Wood burns, wood grows, wood floats, wood flies.
But coal, older not wiser, does more.
Wood’s grandfather, black-shiny, tougher,
A class act in old ties and tails, smooth
Designer bastard of cool, a brother to
Jet and a cousin of Diamond rich chic,
If you squeeze him tight, right, knuckled.
The second best friend of Marilyn M, hardest,
Creates lodges and peoples and brass bands,
And brings down governments, eventually.
Builds towns of grey-flecked stone, wet.
Creates memories, riots, and police horses.
Sells soap by the bucket and tin baths.
Makes lands of deep holes like Swiss cheese.
Kills families, but keeps them warm
While waiting in church halls for news.
Turns lungs to slop, and good breath
Into choirs that sound like thick necked angels.
Crushes wood for millennia to create itself,
And holds itself up with wooden props—
So eats its children by God! Coal reminds us of graft,
And places not to be, on our knees in water.

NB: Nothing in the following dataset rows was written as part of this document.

-- ==== Sys2Proof/Tests/Slice0.lean ====
section
/-! SUPPORT. Tests of the model, and for each statement states that meet its hypotheses. A test's expected value is worked out from the rule its
docstring names. A witness gives, clause by clause, values that meet all the hypotheses of that clause, at a boundary of a range where the clause has
one; a hypothesis that only names a value (u = …) is written out in place. -/

namespace Sys2Proof.Tests

-- Each of these theorems is checked before the next one is read: several hundred of them waiting at once would take too many threads.
set_option Elab.async false

open Sys2Proof.Machine

-- Small states ------------------------------------------------------------------------------------------------------------------

/-- A block in service (READY), every wing awake-able, stage time running. -/
def svc : State := { State.reset with
  start := { State.reset.start with porst := false, blkrst := false, state := 3, wingsActive := 255, outcomes := List.replicate 12 2 }
  time := { State.reset.time with runs := true, refAbsent := false, refUsed := 25000 } }

/-- The same in the state `n` of R115. -/
def svcIn (n : Nat) : State := { svc with start := { svc.start with state := n } }

/-- The same with wing 0 ON and the jobs `l`. -/
def withJobs (l : List Job) : State := { svc with jobs := l, place := { svc.place with wings := [(0, { power := 2 })] } }

/-- The body of a command packet (R178) with the bytes `f.2` at byte `f.1` of the packet. -/
def pktBody (l : List (Nat × Bytes)) : Bytes := l.foldl (fun b f => overlay b (f.1 - 16) f.2) (zeros 112)

/-- A buffer descriptor (R181) of `len` bytes at `addr`. -/
def descBytes (addr len : Nat) : Bytes := leBytes 8 addr ++ leBytes 4 len ++ zeros 4

/-- The command answers a next state. -/
def isNext (o : Out) : Bool :=
  match o with
  | .next _ => true
  | _ => false

/-- The check passes, and what it gives meets `p`; it fails with this status and subcode. -/
def passes {α : Type} (c : Ck α) (p : α → Bool) : Bool :=
  match c with
  | .ok a => p a
  | .error _ => false

/-- No reset of a seat with no transition runs. -/
theorem not_resetting {s : State} {m : Nat} (h : (s.seat m).transit = .none) : ∀ t, (s.seat m).transit ≠ .reset t := by simp [h]

def failsWith {α : Type} (c : Ck α) (status sub : Nat) : Bool :=
  match c with
  | .error (.fail a b 0) => a == status && b == sub
  | _ => false

theorem next_of (o : Out) (h : isNext o = true) : ∃ t, o = .next t := by
  cases o with
  | next t => exact ⟨t, rfl⟩
  | fault f => simp [isNext] at h
  | refused r => simp [isNext] at h

-- Witnesses: time -----------------------------------------------------------------------------------------------------------------

theorem witness_IdleStepPassesOneNanosecond : State.reset.pending = [] ∧ State.reset.front.visits = [] ∧ State.reset.cust.rstAt = none
    ∧ State.reset.cust.divNext = none ∧ State.reset.cust.jrec = none := by decide

theorem witness_EveryStepTakesOneCommand : ∃ t, step { svc with pending := [.cancelSlew, .dwAbort] } = .next t := next_of _ (by decide +kernel)

/-- Stage time 5 ns with an adjustment of −5 ns: the result of the step is 0, the least in range. -/
def atZero : State := { svc with time := { svc.time with mono := 5 * 2 ^ 16, adjLo := 0xFFFFFFFB, adjHi := 0xFFFFFFFF } }

def adjTop : State := { svc with time := { svc.time with adjLo := 0x7FFFFFFF } }

def following : State := { svc with time := { svc.time with follower := true } }

theorem witness_RateStepSlewAndCancelSteerStageTime :
    (svc.time.follower = false ∧ svc.served 0x80014 = true ∧ -(2 ^ 38) ≤ toInt 40 ((64 : W32).toNat % 256 * 2 ^ 32 + svc.time.rateLo)
      ∧ toInt 40 ((64 : W32).toNat % 256 * 2 ^ 32 + svc.time.rateLo) = 2 ^ 38)
    ∧ (atZero.served 0x80020 = true ∧ atZero.time.follower = false ∧ 0 = (atZero.stamp : Int) + (adjNs atZero.time * 2 ^ 16 + (0 : BitVec 16).toNat)
      ∧ (atZero.stamp : Int) + (adjNs atZero.time * 2 ^ 16 + (0 : BitVec 16).toNat) ≤ (2 ^ 64 - 1) * 2 ^ 16)
    ∧ (adjTop.time.follower = false ∧ adjTop.served 0x80020 = true ∧ adjNs adjTop.time ≠ 0 ∧ -(2 ^ 31 - 1) ≤ adjNs adjTop.time
      ∧ adjNs adjTop.time = 2 ^ 31 - 1)
    ∧ (svc.time.follower = false ∧ svc.served 0x80020 = true ∧ adjNs svc.time = 0)
    ∧ (∃ s : State, s.time.follower = false ∧ s.up = true ∧ s.time.slewing = true ∧ s.time.slewLeft = 0)
    ∧ (∃ s : State, s.served 0x80014 = true ∧ 2 ^ 38 + 1 = toInt 40 ((64 : W32).toNat % 256 * 2 ^ 32 + s.time.rateLo))
    ∧ (∃ s : State, s.served 0x80020 = true ∧ (s.stamp : Int) + (adjNs s.time * 2 ^ 16 + (0xFFFF : BitVec 16).toNat) = -1)
    ∧ (svc.served 0x80020 = true ∧ (1 : BitVec 16) ≠ 0)
    ∧ (following.served 0x80020 = true ∧ following.time.follower = true) :=
  ⟨by decide +kernel, by decide +kernel, by decide +kernel, by decide +kernel,
    ⟨{ svc with time := { svc.time with slewing := true } }, by decide +kernel⟩,
    ⟨{ svc with time := { svc.time with rateLo := 1 } }, by decide +kernel⟩,
    ⟨{ atZero with time := { atZero.time with mono := 4 * 2 ^ 16 } }, by decide +kernel⟩, by decide +kernel, by decide +kernel⟩

theorem witness_TimePortCountsItsValues :
    svc.up = true ∧ svc.time.runs = true ∧ svc.time.portDue ≤ svc.time.mono ∧ svc.mem.stalled.contains .pkclk = false := by decide +kernel

/-- PPS_OUT high since second 1, and stage time at the instant it falls. -/
def ppsUp (ns : Nat) : State := { svc with time := { svc.time with mono := ns * 2 ^ 16, ppsHigh := true, ppsRose := 1000000000 } }

theorem witness_PulsePerSecondRisesAndFalls :
    (∃ s : State, s.up = true ∧ s.time.runs = true ∧ s.time.ppsHigh = false ∧ s.time.ppsNext = s.now)
    ∧ ((ppsUp 1100000000).time.ppsHigh = true
      ∧ (ppsUp 1100000000).time.ppsRose + (ppsUp 1100000000).time.ppsWidth * 1000 = (ppsUp 1100000000).now)
    ∧ ((ppsUp 1099999999).time.ppsHigh = true
      ∧ (ppsUp 1099999999).now < (ppsUp 1099999999).time.ppsRose + (ppsUp 1099999999).time.ppsWidth * 1000)
    ∧ (∃ t, exec (.timeStep 0) atZero = .next t ∧ t.time.offset ≠ atZero.time.offset)
    ∧ (svc.served 0x80030 = true ∧ 1 ≤ (999999 : W32).toNat % 2 ^ 20 ∧ (999999 : W32).toNat % 2 ^ 20 ≤ 999999) :=
  ⟨⟨{ svc with time := { svc.time with mono := 10 ^ 9 * 2 ^ 16, ppsNext := 10 ^ 9 } }, by decide +kernel⟩, by decide +kernel, by decide +kernel,
    ⟨_, rfl, by decide +kernel⟩, by decide +kernel⟩

/-- Input 7 enabled, its last stamped edge at 0. -/
def edgeAt (t : Stamp) : State := { svc with time := { svc.time with mono := t, captCfg := 0x80, capt := [(7, { lastAt := some 0 })] } }

theorem witness_CaptureStampsItsEdges :
    ((edgeAt (100 * 2 ^ 16)).up = true ∧ (edgeAt (100 * 2 ^ 16)).time.runs = true ∧ (edgeAt (100 * 2 ^ 16)).time.captCfg.testBit 7 = true
      ∧ ∀ l ∈ ((edgeAt (100 * 2 ^ 16)).capture 7).lastAt, l + 100 * 2 ^ 16 = (edgeAt (100 * 2 ^ 16)).time.mono)
    ∧ ((edgeAt (100 * 2 ^ 16 - 1)).up = true ∧ (edgeAt (100 * 2 ^ 16 - 1)).time.runs = true
      ∧ (edgeAt (100 * 2 ^ 16 - 1)).time.captCfg.testBit 7 = true ∧ ((edgeAt (100 * 2 ^ 16 - 1)).capture 7).lastAt = some 0
      ∧ (edgeAt (100 * 2 ^ 16 - 1)).time.mono < 0 + 100 * 2 ^ 16) := by decide +kernel

theorem witness_SnapshotReadsAnswerTheValueTheyTake :
    svc.served (0x80100 + 0x10 * 7) = true ∧ svc.served 0x80004 = true ∧ svc.served 0x80040 = true := by decide +kernel

theorem witness_SecureTimeAdvancesByWholeSeconds :
    (∃ (s : State) (v : W32), s.served 0x80048 = true ∧ s.time.secure + v.toNat * 1000000000 = 2 ^ 64 - 1)
    ∧ (∃ t, exec .cancelSlew svc = .next t ∧ Instr.cancelSlew ≠ .vaonLoss ∧ Instr.cancelSlew ≠ .vaonReturn
      ∧ (∀ v, Instr.cancelSlew ≠ .secAdvance v) ∧ ∀ src off v, Instr.cancelSlew ≠ .regWrite src off v) :=
  ⟨⟨{ svc with time := { svc.time with secure := 2 ^ 64 - 1 - 10 ^ 9 } }, 1, by decide +kernel⟩,
    ⟨_, rfl, by decide, by decide, by simp, by simp⟩⟩

theorem witness_RefclkIsHeldOverAndComesBack :
    ({ svc with time := { svc.time with holdover := true } }.up = true ∧ svc.time.runs = true ∧ svc.time.refAbsent = false)
    ∧ (∃ (s : State) (khz : Nat), s.up = true ∧ s.time.runs = true ∧ s.time.holdover = true ∧ s.time.refUsed ≠ 0 ∧ s.time.refUsed * 99 ≤ khz * 100
      ∧ khz * 100 = s.time.refUsed * 101 ∧ s.cust.st ≠ 1) :=
  ⟨by decide +kernel, ⟨{ svc with time := { svc.time with holdover := true } }, 25250, by decide +kernel⟩⟩

-- Witnesses: the window, access and rings -------------------------------------------------------------------------------------------

/-- The window with these settings. -/
def win (w : DigestWindow) : State := { svc with window := w }

theorem witness_DigestWindowCommandsChangeTheWindowAlone :
    (svc.served 0xC0000 = true ∧ svc.window.busy = false ∧ 1 ≤ 8 ∧ 8 ≤ 8)
    ∧ (∃ s : State, s.served 0xC0014 = true ∧ s.window.st = 1 ∧ s.window.busy = false ∧ s.window.heldWord = none)
    ∧ (∃ (s : State) (old : Bytes), s.served 0xC0014 = true ∧ s.window.st = 1 ∧ s.window.busy = false ∧ s.window.heldWord = some old
      ∧ s.window.count + 8 = hashLimit s.window.alg)
    ∧ (svc.served 0xC0010 = true ∧ svc.window.busy = false)
    ∧ (∃ s : State, s.served 0xC0000 = true ∧ s.window.st = 1 ∧ s.window.busy = false ∧ s.window.heldWord = none
      ∧ s.window.count = hashLimit s.window.alg)
    ∧ (∃ (s : State) (old : Bytes), s.served 0xC0000 = true ∧ s.window.st = 1 ∧ s.window.busy = false ∧ s.window.heldWord = some old ∧ 1 ≤ 8 ∧ 8 ≤ 8
      ∧ s.window.count + 8 = hashLimit s.window.alg)
    ∧ (∃ s : State, s.up = true ∧ s.window.busy = true ∧ s.window.finishing = false)
    ∧ (∃ s : State, s.up = true ∧ s.window.busy = true ∧ s.window.finishing = true)
    ∧ (9 < 16 ∧ svc.served 0xC0000 = true ∧ 8 < 9)
    ∧ (15 < 16 ∧ svc.served 0xC0000 = true ∧ svc.window.st ≠ 1)
    ∧ (∃ s : State, s.served 0xC0014 = true ∧ s.window.st = 1 ∧ s.window.busy = true)
    ∧ (svc.served 0xC0014 = true ∧ svc.window.st ≠ 1) :=
  ⟨by decide +kernel, ⟨win { st := 1, alg := 1 }, by decide +kernel⟩,
    ⟨win { st := 1, alg := 1, heldWord := some (zeros 8), count := hashLimit 1 - 8 }, zeros 8, by decide +kernel⟩, by decide +kernel,
    ⟨win { st := 1, alg := 1, count := hashLimit 1 }, by decide +kernel⟩,
    ⟨win { st := 1, alg := 1, heldWord := some (zeros 8), count := hashLimit 1 - 8 }, zeros 8, by decide +kernel⟩,
    ⟨win { st := 1, alg := 1, busy := true }, by decide +kernel⟩, ⟨win { st := 1, alg := 1, busy := true, finishing := true }, by decide +kernel⟩,
    by decide +kernel, by decide +kernel, ⟨win { st := 1, alg := 1, busy := true }, by decide +kernel⟩, by decide +kernel⟩
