-- ==== Sys2Proof/Machine/ControlRows.lean ====
section
/-! DEFINITION. The commands of the control ring processor (9.5, 9.6). -/

namespace Sys2Proof.Machine

/-- C_NOP (R161). -/
def execCNop (s : State) : Host.Outcome State Fault Refusal := event (whenTakes (some .cNop) takeNop) s

/-- TIME_CONFIG (R10). -/
def execTimeConfig (s : State) : Host.Outcome State Fault Refusal := event (whenTakes (some .timeConfig) takeTimeConfig) s

/-- TIME_SET (R11). -/
def execTimeSet (s : State) : Host.Outcome State Fault Refusal := timeEvent (whenTakes (some .timeSet) takeTimeSet) s

/-- TIME_STEP (R12). -/
def execTimeStep (s : State) : Host.Outcome State Fault Refusal := timeEvent (whenTakes (some .timeStep) takeTimeStep) s

/-- TIME_RUN (R4). -/
def execTimeRun (s : State) : Host.Outcome State Fault Refusal := event (whenTakes (some .timeRun) takeTimeRun) s

/-- TIME_HOLD (R5). -/
def execTimeHold (s : State) : Host.Outcome State Fault Refusal := timeEvent (whenTakes (some .timeHold) takeTimeHold) s

/-- CONFIGURE_STREAM (R118). -/
def execConfigureStream (s : State) : Host.Outcome State Fault Refusal :=
  event (whenTakes (some .configureStream) takeConfigureStream) s

/-- CONFIGURE_CQ (R138). -/
def execConfigureCq (s : State) : Host.Outcome State Fault Refusal :=
  event (whenTakes (some .configureCq) takeConfigureCq) s

/-- CONFIGURE_LINE (R67 to R69). -/
def execConfigureLine (level : Bool) (s : State) : Host.Outcome State Fault Refusal :=
  event (whenTakes (some .configureLine) (takeConfigureLine level)) s

/-- SET_THRESHOLD (R119). -/
def execSetThreshold (s : State) : Host.Outcome State Fault Refusal :=
  event (whenTakes (some .setThreshold) takeSetThreshold) s

/-- QUERY (R162). -/
def execQuery (s : State) : Host.Outcome State Fault Refusal := event (whenTakes (some .query) takeQuery) s

/-- CONTROL_BAD_KIND (R160). -/
def execControlBadKind (s : State) : Host.Outcome State Fault Refusal := event (whenTakes none takeBadKind) s

/-- FAILED_PLACE (R160). -/
def execFailedPlace (s : State) : Host.Outcome State Fault Refusal := event takeFailedPlace s

/-- QUERY_CONSUMED (R162). -/
def execQueryConsumed (s : State) : Host.Outcome State Fault Refusal :=
  act (fun d =>
    let d := settle false beforeQuery d
    if queryAnswered d then consumeQuery d else d) s

/-- CONTROL_RING_TAIL_WRITE (R158). -/
def execControlRingTailWrite (index : BitVec 12) (s : State) : Host.Outcome State Fault Refusal :=
  event (writeControlTail index.toNat) s

end Sys2Proof.Machine
end

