/-- A step of device time, by TIME_STEP or by TIME_SET with entries in the calendar: refused when it is too long or
would carry an entry out of horizon; backward, and forward over no entry, only device time moves. The entries that a
forward step passes over are resolved one after another in list order, whatever their kinds: a SET, a MARKER, a PULSE in
phase START and a PRIMING pattern are re-timed, marked late or skipped, a train in phase START goes on at its next grid
point or is done, a PLAYING pattern ends, and every other entry is re-timed (R35 to R38, R114). TIME_STEPPED with the
counts of entries resolved late and skipped, then CONTROL_DONE, follow their completions. For a train whose next grid
point lies beyond the horizon, more than 2^46 behind, what is said is DEDUCED (log 27). An entry judged within its window
has its late mark clear (R32, R36, R38; for a SET and a MARKER DEDUCED, log 28), but a PULSE keeps one from before (R33).
The open fields of an ended player are the model's choice (log 23). -/
def Obligations.TimeStepsMoveDeviceTime : Prop :=
  ∀ (s : State) (r : Record) (c : Instr) (kind : Byte) (delta : Int), SettledNow s →
    ((c = .timeStep ∧ kind = 0x23 ∧ Takes s .timeStep r ∧ delta = (StreamRecord.time r).toInt) ∨
      (c = .timeSet ∧ kind = 0x22 ∧ Takes s .timeSet r ∧ s.dev.calendar ≠ [] ∧
        delta = (StreamRecord.time r - s.dev.tb.now).toInt)) →
    let d := s.dev
    let k := delta.natAbs
    let refused (code : W32) := ∃ t, exec c s = .next t ∧ t.pending = s.pending ∧
      ControlAnswered kind .controlRefused (StreamRecord.tag r) 0 code 0 d t.dev
    let moved (now : Time) (calendar : List Entry) : Device :=
      { d with tb := { d.tb with now := now }, calendar := calendar, ctl := d.ctl.consumed }
    let stepped (u : Device) (t : State) (late skipped : Nat) :=
      t.dev = { u with instantOpen := t.dev.instantOpen, holding := t.dev.holding, queues := t.dev.queues } ∧
      (t.dev.instantOpen = true ↔ d.tb.mode = .running ∧ ∃ e, u.calendar.head? = some e ∧ e.due = u.tb.now) ∧
      PostedAll
        [(0, plainCompletion .control kind .timeStepped (StreamRecord.tag r) u.tb.now 0 d.ctl.consumed.head
            (sat32 late) (sat32 skipped)),
          (0, plainCompletion .control kind .controlDone (StreamRecord.tag r) u.tb.now 0 d.ctl.consumed.head 0 0)]
        u t.dev
    let goes (now : Time) (kept : List Entry) (passed : List (Entry × Nat)) := ∃ t u late skipped, exec c s = .next t ∧
      t.pending = s.pending ∧ PassedInTurn now passed (moved now kept) u late skipped ∧ stepped u t late skipped
    (2 ^ 46 < k → refused (if c = .timeStep then 2 else 5)) ∧
    (k ≤ 2 ^ 46 → delta < 0 → (∃ e ∈ d.calendar, 2 ^ 46 < dist d.tb.now e.due + k) → refused 5) ∧
    (k ≤ 2 ^ 46 → delta < 0 → (∀ e ∈ d.calendar, dist d.tb.now e.due + k ≤ 2 ^ 46) →
      goes (d.tb.now - BitVec.ofNat 48 k) d.calendar []) ∧
    (k ≤ 2 ^ 46 → 0 ≤ delta →
      goes (d.tb.now + BitVec.ofNat 48 k) (d.calendar.filter (fun e => decide (k ≤ dist d.tb.now e.due)))
        ((d.calendar.filter (fun e => decide (dist d.tb.now e.due < k))).map (fun e => (e, k - dist d.tb.now e.due))))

It smiles and laughs at dart matches over a pint
In a club like a shed at the bottom of a lane,
Loud and Bingo-knighted.
It takes parts of the world and connects
Us into history—Wales, North, Scots’ Land,
Germinal and boiler rooms ’cross raging seas
With Hairy Apes and shovels, and posh ladies
Smoking, and Russian dirty snow.
It lights us all and clogs the world dying,
To return us all one day to carboniferous
Forests of oblivion. It is our life giver,
And destroyer. King coal, a merry old soil, coughs
Our lungs out, about the town. Wood is a wimp—
Wood only burns and grows and floats and flies.